> _EXERCISE DESCRIPTION_
All lines of the listing that contain "with" should be shown in full.

> _DATA FOR ANALYSIS_
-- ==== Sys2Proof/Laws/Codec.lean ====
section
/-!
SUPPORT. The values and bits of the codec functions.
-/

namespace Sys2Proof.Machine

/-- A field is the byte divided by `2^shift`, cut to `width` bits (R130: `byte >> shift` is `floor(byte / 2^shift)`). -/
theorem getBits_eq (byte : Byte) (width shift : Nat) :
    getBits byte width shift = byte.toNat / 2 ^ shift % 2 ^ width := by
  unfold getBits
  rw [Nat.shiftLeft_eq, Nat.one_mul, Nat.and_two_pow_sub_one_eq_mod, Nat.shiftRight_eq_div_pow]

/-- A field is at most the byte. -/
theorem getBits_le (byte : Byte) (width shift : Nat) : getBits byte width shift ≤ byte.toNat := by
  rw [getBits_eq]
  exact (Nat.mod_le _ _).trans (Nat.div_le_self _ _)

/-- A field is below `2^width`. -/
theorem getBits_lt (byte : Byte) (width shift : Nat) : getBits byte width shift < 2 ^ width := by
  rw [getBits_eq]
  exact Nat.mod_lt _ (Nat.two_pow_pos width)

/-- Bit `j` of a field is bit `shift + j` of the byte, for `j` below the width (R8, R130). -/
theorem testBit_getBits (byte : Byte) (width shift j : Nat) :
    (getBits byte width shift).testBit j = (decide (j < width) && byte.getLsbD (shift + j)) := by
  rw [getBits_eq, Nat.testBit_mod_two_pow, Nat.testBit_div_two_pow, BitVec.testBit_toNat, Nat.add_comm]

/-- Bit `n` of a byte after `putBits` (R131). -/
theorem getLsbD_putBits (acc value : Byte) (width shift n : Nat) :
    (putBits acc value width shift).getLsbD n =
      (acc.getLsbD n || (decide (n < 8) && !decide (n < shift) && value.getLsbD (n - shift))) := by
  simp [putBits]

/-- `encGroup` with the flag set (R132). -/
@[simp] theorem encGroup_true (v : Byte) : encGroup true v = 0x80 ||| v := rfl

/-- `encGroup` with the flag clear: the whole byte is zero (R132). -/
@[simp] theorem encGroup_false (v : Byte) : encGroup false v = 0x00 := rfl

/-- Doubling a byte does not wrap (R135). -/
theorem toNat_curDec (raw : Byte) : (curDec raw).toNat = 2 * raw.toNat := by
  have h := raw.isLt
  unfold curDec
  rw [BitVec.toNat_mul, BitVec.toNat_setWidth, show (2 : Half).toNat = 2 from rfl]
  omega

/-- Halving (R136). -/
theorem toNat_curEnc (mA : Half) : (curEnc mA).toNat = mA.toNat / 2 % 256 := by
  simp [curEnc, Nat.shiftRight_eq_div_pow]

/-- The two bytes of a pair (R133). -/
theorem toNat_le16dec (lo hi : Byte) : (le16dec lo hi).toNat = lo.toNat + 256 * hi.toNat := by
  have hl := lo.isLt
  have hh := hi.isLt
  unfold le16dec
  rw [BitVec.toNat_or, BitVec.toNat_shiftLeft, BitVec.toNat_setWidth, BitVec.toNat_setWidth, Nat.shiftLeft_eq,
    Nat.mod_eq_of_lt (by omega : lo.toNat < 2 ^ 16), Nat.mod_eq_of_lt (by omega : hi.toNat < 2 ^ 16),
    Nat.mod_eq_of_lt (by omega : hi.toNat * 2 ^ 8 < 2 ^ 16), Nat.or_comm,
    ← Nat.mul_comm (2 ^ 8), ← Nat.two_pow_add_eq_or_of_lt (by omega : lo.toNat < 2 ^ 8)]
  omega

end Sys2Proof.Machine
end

> _REPLY TO THE EXERCISE_
/-- `encGroup` with the flag set (R132). -/
/-- `encGroup` with the flag clear: the whole byte is zero (R132). -/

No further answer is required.